Organized criminals continue to use online attacks as money-making activities, mainly by using malicious programs or online scams to infect computers, target bank accounts or hijack online transactions. According to Mikko Hypponen, F-Secure’s Chief Research Officer, “[today], it’s more likely for any of us to become a victim of crime online than here in the real world. And it’s very obvious that it’s only going to get worse. In the future, the majority of crime will be online.”

2011 was the year when ‘hacktivism’ – as performed by the amorphous Anonymous collective and its counterparts – also proved capable of organizing significant off-line political protests. Unlike previous outbreaks of online activism, these groups were able to move beyond attacks against government or commercial databases to successfully organizing multiple real-world protests.   

Nation-states have also become heavily implicated or suspected actors in a number of online attacks, in particular sophisticated, targeted campaigns against perceived ‘dissidents’, ‘rogue nations’ or even simple corporate espionage.

These trends are presented in more detail in Hypponen’s presentations, in various public forums:

  

Duqu follows in Stuxnet’s footsteps

In purely technical terms, the most interesting development of 2011 is the appearance of Duqu, which appeared almost one year after its predecessor, Stuxnet, was discovered. 

Given strong code similarities between the two malware, there is a strong probability that the two malwares were created by the same party. The similarities between the two extend to the use of stolen certificates to sign their driver files, though the details of the certificates differ.

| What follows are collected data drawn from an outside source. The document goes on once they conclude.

/-- A listed byte is what its address reads as. -/
theorem read_of_mem {m : Memory} {c : Host.Cell} (hm : m.Pairwise fun c d => c.1 < d.1) (hc : c ∈ m) :
    m.read c.1 = c.2 := by
  induction m with
  | nil => simp at hc
  | cons d rest ih =>
    obtain ⟨hlt, hrest⟩ := List.pairwise_cons.mp hm
    obtain rfl | hc := List.mem_cons.mp hc
    · rw [read_cons, if_pos rfl]
    · rw [read_cons, if_neg (hlt c hc).ne, ih hrest hc]

/-- An address that reads as another byte than an unlisted one is listed with that byte. -/
theorem mem_of_read_ne_unlisted {m : Memory} {a : Nat} (h : m.read a ≠ unlisted) : (a, m.read a) ∈ m := by
  induction m with
  | nil => exact absurd rfl h
  | cons d rest ih =>
    rw [read_cons] at h ⊢
    split at h
    · next hd => rw [if_pos hd, ← hd]; exact List.mem_cons_self
    · next hd => rw [if_neg hd]; exact List.mem_cons_of_mem _ (ih h)

/-- What a canonical memory lists, by its reads: the nonzero bytes. -/
theorem mem_iff_read {m : Memory} (hm : m.wf) (c : Host.Cell) : c ∈ m ↔ m.read c.1 = c.2 ∧ c.2 ≠ unlisted := by
  refine ⟨fun hc => ⟨read_of_mem hm.1 hc, hm.2 c hc⟩, fun ⟨hread, hne⟩ => ?_⟩
  rw [← hread] at hne
  simpa [hread] using mem_of_read_ne_unlisted hne

end Memory

/-- Settles O41: both memories list the same cells, and there is one rising list of them. -/
theorem canonicalMemoryIsItsReads : Obligations.CanonicalMemoryIsItsReads := by
  intro m m' hm hm' hreads
  have hirrefl : Std.Irrefl fun c d : Host.Cell => c.1 < d.1 := ⟨fun c => lt_irrefl c.1⟩
  have hantisymm : Std.Antisymm fun c d : Host.Cell => c.1 < d.1 := ⟨fun c d h h' => absurd h h'.asymm⟩
  refine hm.1.eq_of_mem_iff hm'.1 fun c => ?_
  rw [Memory.mem_iff_read hm, Memory.mem_iff_read hm', hreads]

/-! ### Consecutive bytes -/

namespace Memory

/-- A write of several bytes leaves every lower address alone. -/
theorem read_writeBytes_of_lt (m : Memory) {a b : Nat} (vs : List Byte) (h : b < a) :
    (m.writeBytes a vs).read b = m.read b := by
  induction vs generalizing m a with
  | nil => rfl
  | cons v rest ih => rw [writeBytes, ih _ (Nat.lt_succ_of_lt h), read_write_other _ _ _ _ h.ne]

/-- A write of several bytes puts them at ascending addresses. -/
theorem read_writeBytes (m : Memory) (a : Nat) (vs : List Byte) {k : Nat} (hk : k < vs.length) :
    (m.writeBytes a vs).read (a + k) = vs[k] := by
  induction vs generalizing m a k with
  | nil => simp at hk
  | cons v rest ih =>
    cases k with
    | zero => rw [writeBytes, add_zero, read_writeBytes_of_lt _ _ a.lt_succ_self, read_write_same, List.getElem_cons_zero]
    | succ k =>
      have haddr : a + (k + 1) = a + 1 + k := by omega
      rw [writeBytes, haddr, ih _ _ (Nat.lt_of_succ_lt_succ hk), List.getElem_cons_succ]

/-- Two writes of bytes, the second where the first ended, are one. -/
theorem writeBytes_append (m : Memory) (a : Nat) (vs ws : List Byte) :
    m.writeBytes a (vs ++ ws) = (m.writeBytes a vs).writeBytes (a + vs.length) ws := by
  induction vs generalizing m a with
  | nil => rfl
  | cons v rest ih =>
    have haddr : a + (rest.length + 1) = a + 1 + rest.length := by omega
    rw [List.cons_append, writeBytes, ih, writeBytes, List.length_cons, haddr]

end Memory

/-! ### The code-fetch port -/

theorem codeFetch_of_le {s : State} {addr : Word} {n : Nat} (h : addr.toNat + n ≤ s.codeLen) :
    codeFetch s addr n = some ((List.range n).map fun k => s.code.read (addr.toNat + k)) := if_neg h.not_gt

/-- Settles O19, by whether the request ends past the bound. -/
theorem codeFetchIsAllOrNothing : Obligations.CodeFetchIsAllOrNothing := by
  refine fun s addr n => ⟨fun h => if_pos h, fun h => ⟨_, codeFetch_of_le h, ?_, fun k hk => ?_⟩⟩
  · rw [List.length_map, List.length_range]
  · rw [List.getElem?_map, List.getElem?_range hk, Option.map_some]

/-- The port delivers bytes of a load that lies inside the bound. -/
theorem codeFetch_of_writeBytes {s : State} {m : Memory} {a k n : Nat} {vs : List Byte} {addr : Word}
    (hcode : s.code = m.writeBytes a vs) (haddr : addr.toNat = a + k) (hlen : k + n ≤ vs.length)
    (hbound : addr.toNat + n ≤ s.codeLen) : codeFetch s addr n = some ((vs.drop k).take n) := by
  rw [codeFetch_of_le hbound, hcode, haddr]
  refine congrArg some (List.ext_getElem ?_ fun j hj hj' => ?_)
  · rw [List.length_map, List.length_range, List.length_take, List.length_drop]
    omega
  · have hjn : j < n := by simpa using hj
    rw [List.getElem_map, List.getElem_range, List.getElem_take, List.getElem_drop, Nat.add_assoc,
      Memory.read_writeBytes _ _ _ (by omega)]

/-! ### The owner's load -/

/-- The decoder needs no more operand bytes than the instruction has. -/
theorem decode_take_operands {op : Byte} {ops rest : List Byte} {i : Instr} (h : decode (op :: ops) = .ok (i, rest)) :
    decode (op :: ops.take (operandLength i)) = .ok (i, []) := by
  have hbytes : op :: ops = encode i ++ rest := encodeInvertsDecode _ _ _ h
  have henc : encode i = op :: ops.take (operandLength i) := by
    rw [← List.take_left (l₁ := encode i) (l₂ := rest), ← hbytes, encode_length, Nat.add_comm, List.take_succ_cons]
  rw [← henc, ← List.append_nil (encode i)]
  exact decodeInvertsEncode i []

/-- A word that `decodeTableWord` reads is three bytes that decode. -/
theorem decode_of_decodeTableWord {nbits w : Nat} {i : Instr} (h : decodeTableWord nbits w = some i) :
    ∃ rest, decode (tableWordBytes nbits w) = .ok (i, rest) := by
  unfold decodeTableWord at h
  split at h
  · next rest hdec => exact ⟨rest, Option.some.inj h ▸ hdec⟩
  · simp at h

/-- A table word is three bytes. -/
theorem exists_tableWordBytes (nbits w : Nat) : ∃ x y z, tableWordBytes nbits w = [x, y, z] := ⟨_, _, _, rfl⟩

/-- Below the end of the code space the address behind `pc` does not wrap. -/
theorem toNat_pc_succ {pc : Word} (h : pc.toNat ≤ 0xFFFD) : (pc + 1).toNat = pc.toNat + 1 :=
  toNat_advance (L := 0) (by omega)

/-- Up to 0xFFFD the load is one write of three bytes at `pc`, inside the bound. -/
theorem withFetchWord_code {s : State} (hpc : s.pc.toNat ≤ 0xFFFD) (nbits w : Nat) :
    (s.withFetchWord nbits w).code = s.code.writeBytes s.pc.toNat (tableWordBytes nbits w) ∧
    s.pc.toNat + 3 ≤ (s.withFetchWord nbits w).codeLen := by
  constructor
  · have hload := Memory.writeBytes_append s.code s.pc.toNat ((tableWordBytes nbits w).take 1)
      ((tableWordBytes nbits w).drop 1)
    rw [List.take_append_drop] at hload
    rw [hload, State.withFetchWord, toNat_pc_succ hpc]
    rfl
  · simp only [State.withFetchWord, Config.maxCodeLen]
    omega

/-- An operand fetch, if the port delivers the bytes behind the opcode; without operand bytes the port is not asked. -/
theorem fetchOperands_of_codeFetch {s : State} {ops : List Byte} {L : Nat}
    (h : codeFetch s (s.pc + 1) L = some (ops.take L)) : fetchOperands s L = some (ops.take L) := by
  by_cases hL : L = 0
  · rw [fetchOperands, if_pos hL, hL, List.take_zero]
  · rw [fetchOperands, if_neg hL, h]

/-- Settles O20: the load writes the word's bytes at `pc`, where both fetches find them. -/
theorem loadedWordIsFetched : Obligations.LoadedWordIsFetched := by
  intro s nbits w i hi hpc
  obtain ⟨rest, hdec⟩ := decode_of_decodeTableWord hi
  obtain ⟨hcode, hbound⟩ := withFetchWord_code hpc nbits w
  have htwo : operandLength i ≤ 2 := operandLength_le_two i
  have hpc' : (s.withFetchWord nbits w).pc = s.pc := rfl
  have hnext : (s.pc + 1).toNat = s.pc.toNat + 1 := toNat_pc_succ hpc
  obtain ⟨x, y, z, hbytes⟩ := exists_tableWordBytes nbits w
  rw [hbytes] at hcode hdec ⊢
  refine ⟨rfl, x, ?_, fetchOperands_of_codeFetch ?_, decode_take_operands hdec⟩
  · exact codeFetch_of_writeBytes (k := 0) hcode rfl (by simp) (by rw [hpc']; omega)
  · exact codeFetch_of_writeBytes (k := 1) hcode hnext (by simp; omega) (by rw [hpc', hnext]; omega)

end Sys2Proof.Machine
end

section
/-! PROOFS. The statements about the opcode map (30_encoding.md sections 3 and 4): which opcodes are rejected, and words
written out from the patterns. -/

namespace Sys2Proof

/-- The decoder rejects an opcode exactly if it has no descriptor (rule R82); what follows it plays no part (rule R74). -/
theorem decode_eq_undefinedOpcode_iff (op : Byte) (rest : List Byte) :
    decode (op :: rest) = .error (.undefinedOpcode op) ↔ desc op = none := by
  cases hd : desc op with
  | none => simp only [decode, hd]
  | some d =>
    rw [decode_of_desc hd]
    split <;> simp

/-- Settles O3: the decoder asks whether there is a descriptor, which is looked up for each of the 256 opcodes. -/
theorem opcodeRejectedExactlyIfUndefined : Obligations.OpcodeRejectedExactlyIfUndefined := by
  intro op rest
  rw [decode_eq_undefinedOpcode_iff]
  revert op
  decide

/-- Settles O5: each word is the encoding of what it stands for. -/
theorem specWordsDecode : Obligations.SpecWordsDecode :=
  ⟨decodeInvertsEncode (.ljmp 0x1234) [], decodeInvertsEncode (.djnz 2 0xFE) [],
    decodeInvertsEncode (.movDirectImm 0x80 0xAA) [], decodeInvertsEncode (.movRiA 1) [],
    decodeInvertsEncode (.setbBit 0x30) []⟩

end Sys2Proof
end

section
/-! PROOFS. The statements about `CodeOutOfRange` (60_exceptions.md section 1) and about rest (70_reset_and_hazards.md
section 5): where a step raises the code, and that a jump to itself changes nothing but `OP`. -/

namespace Sys2Proof.Machine

open Sys2Proof.Safety

/-! ### Where `CodeOutOfRange` is raised -/

/-- The stages before the handler raise `CodeOutOfRange` exactly where a fetch fails: that of the opcode, or that of a
defined opcode's operands (rule R171; decisions D8 to D10). -/
theorem frontEnd_eq_error_codeOutOfRange_iff {s : State} (he : s.err = .ok) :
    frontEnd s = .error .codeOutOfRange ↔ s.codeLen ≤ s.pc.toNat ∨
      (s.pc.toNat < s.codeLen ∧ ∃ d, desc (s.code.read s.pc.toNat) = some d ∧ d.operandLength ≠ 0 ∧
        s.codeLen < (s.pc.toNat + 1) % 65536 + d.operandLength) := by
  simp only [← fetchOperands_eq_none_iff]
  by_cases hpc : s.pc.toNat < s.codeLen
  · have hop : codeFetch s s.pc 1 = some [s.code.read s.pc.toNat] := by rw [codeFetch_one, if_pos hpc]
    cases hd : desc (s.code.read s.pc.toNat) with
    | none => simp [frontEnd, he, hop, hd, hpc]
    | some d => cases hops : fetchOperands s d.operandLength <;> simp [frontEnd, he, hop, hd, hops, hpc]
  · simp [frontEnd, he, codeFetch_one, hpc, not_lt.mp hpc]

/-- Settles O10: the opcode fetch fails, so stage 2 raises and nothing else happens. -/
theorem opcodeFetchPastBoundStops : Obligations.OpcodeFetchPastBoundStops := by
  intro s he hbound
  rw [step_of_frontEnd_error ((frontEnd_eq_error_codeOutOfRange_iff he).mpr (.inl hbound)), raise_eq]

/-- The end of a step above the overflow threshold raises (rule R96; decision D11). -/
theorem finishStep_of_overflow {L : Nat} {u : State} (h : 0xFFFF < u.pc.toNat + 1 + L) :
    finishStep L u = raise .codeOutOfRange u := if_pos h

/-- The end of a step that answers `CodeOutOfRange`, from `ERR = OK`, lies above the overflow threshold. -/
theorem overflow_of_finishStep_err {L : Nat} {u : State} (he : u.err = .ok)
    (h : (finishStep L u).err = .codeOutOfRange) : 0xFFFF < u.pc.toNat + 1 + L := by
  obtain ⟨hover, -⟩ | ⟨-, -, hfin⟩ | ⟨-, -, hfin⟩ := finishStep_cases u L
  · exact hover
  · simp [hfin, he] at h
  · simp [hfin, he] at h

/-- Settles O15: `raise` is applied to what the handler left. -/
theorem overflowAfterHandlerKeepsItsEffects : Obligations.OverflowAfterHandlerKeepsItsEffects := by
  intro s u i ops he hfetch hu hover
  rw [step_of_exec he hfetch hu, finishStep_of_overflow hover, raise_eq]

/-- Settles O13, by the ways a step can go: an error entry before the handler is a failed fetch, one after it is an
overflow, and each of them raises. -/
theorem codeOutOfRangeInThreePlaces : Obligations.CodeOutOfRangeInThreePlaces := by
  intro s t he hstep
  rw [← or_assoc, ← frontEnd_eq_error_codeOutOfRange_iff he]
  constructor
  · intro ht
    obtain ⟨hne, -⟩ | ⟨e, -, hf, rfl⟩ | ⟨i, ops, u, -, hfetch, hu, rfl⟩ := step_cases hstep
    · exact absurd he hne
    · obtain rfl : e = .codeOutOfRange := ht
      exact .inl hf
    · exact .inr ⟨i, ops, u, hfetch, hu, overflow_of_finishStep_err ((exec_err hu).trans he) ht⟩
  · rintro (hf | ⟨i, ops, u, hfetch, hu, hover⟩)
    · obtain rfl := Host.Outcome.next.inj ((step_of_frontEnd_error hf).symm.trans hstep)
      rfl
    · have hraise := overflowAfterHandlerKeepsItsEffects s u i ops he hfetch hu hover
      obtain rfl := Host.Outcome.next.inj (hraise.symm.trans hstep)
      rfl

/-! ### Rest -/

/-- Storing the same operand bytes a second time changes nothing. -/
theorem storeOperands_idem (ops : List Byte) (s : State) :
    storeOperands ops (storeOperands ops s) = storeOperands ops s := by
  have hgetD (k : Nat) (x : Byte) : ops.getD k (ops.getD k x) = ops.getD k x := by
    cases h : ops[k]? <;> simp [h]
  simp only [storeOperands_eq, hgetD]

/-- The offset 0xFE is -2, which leads back to the jump itself (rule R114). -/
theorem relTarget_self (pc : Word) : relTarget pc 0xFE = pc := by
  have hback : (2 : Word) + sext16 0xFE = 0 := by decide
  rw [relTarget, BitVec.add_assoc, hback, add_zero]

/-- The handler of a jump to itself. -/
theorem exec_self_jump {i : Instr} {s : State} (hself : i = .ljmp s.pc ∨ i = .sjmp 0xFE) :
    exec i s = .next (jump s.pc s) := by
  obtain rfl | rfl := hself
  · rfl
  · exact congrArg (fun target => Host.Outcome.next (jump target s)) (relTarget_self s.pc)

/-- A jump to `pc` itself, with `JF` cleared behind it, changes nothing. -/
theorem setJf_jump_self {s : State} (hjf : s.jf = false) : (jump s.pc s).setJf false = s := by
  rw [jump_eq, State.setJf, ← hjf]

/-- A step of a jump to itself leaves its operand bytes in `OP` and changes nothing else. -/
theorem step_self_jump {s : State} {i : Instr} {ops : List Byte} (he : s.err = .ok) (hjf : s.jf = false)
    (hfetch : FetchesAs s ops i) (hself : i = .ljmp s.pc ∨ i = .sjmp 0xFE)
    (hbound : s.pc.toNat + 1 + operandLength i ≤ 0xFFFF) : step s = .next (storeOperands ops s) := by
  have hu : exec i (storeOperands ops s) = .next (jump s.pc (storeOperands ops s)) :=
    exec_self_jump (s := storeOperands ops s) hself
  obtain ⟨t, hstep, -, -, hkeep⟩ := pcUpdateAfterHandler s _ i ops he hfetch hu hbound
  rw [hstep, hkeep rfl]
  exact congrArg Host.Outcome.next (setJf_jump_self (s := storeOperands ops s) hjf)

/-- Settles O54: the state after the first step is again at the jump to itself, with the operand bytes in `OP` already. -/
theorem selfJumpRests : Obligations.SelfJumpRests := by
  intro s i ops he hjf hfetch hself hbound
  refine ⟨step_self_jump he hjf hfetch hself hbound, ?_⟩
  have hagain := step_self_jump (s := storeOperands ops s) he hjf hfetch hself hbound
  rwa [storeOperands_idem] at hagain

According to Mikko Hypponen, F-Secure’s Chief Research Officer, “unlike Stuxnet, [Duqu] does not target automation or PLC gear. Instead, it's used for reconnaissance. Duqu collects various types of information from infected systems for a future attack. It's possible we'll eventually see a new attack based on the information gathered by Duqu.”

Though speculation is rampant about the origins and intentions of this new malware, like Stuxnet before it, no one has claimed responsibility for Duqu.

 

Windows 7 overtakes XP

2011 is the year when Windows 7 finally overtook Windows XP[1] as the leading desktop operating systems (OS), with 40.5% of the global web market.  Despite the decline in market share however, at 38.5% market share Windows XP remains one of the most common operating systems installed worldwide, particularly for home users, and as such continues to be the favored target for online criminals.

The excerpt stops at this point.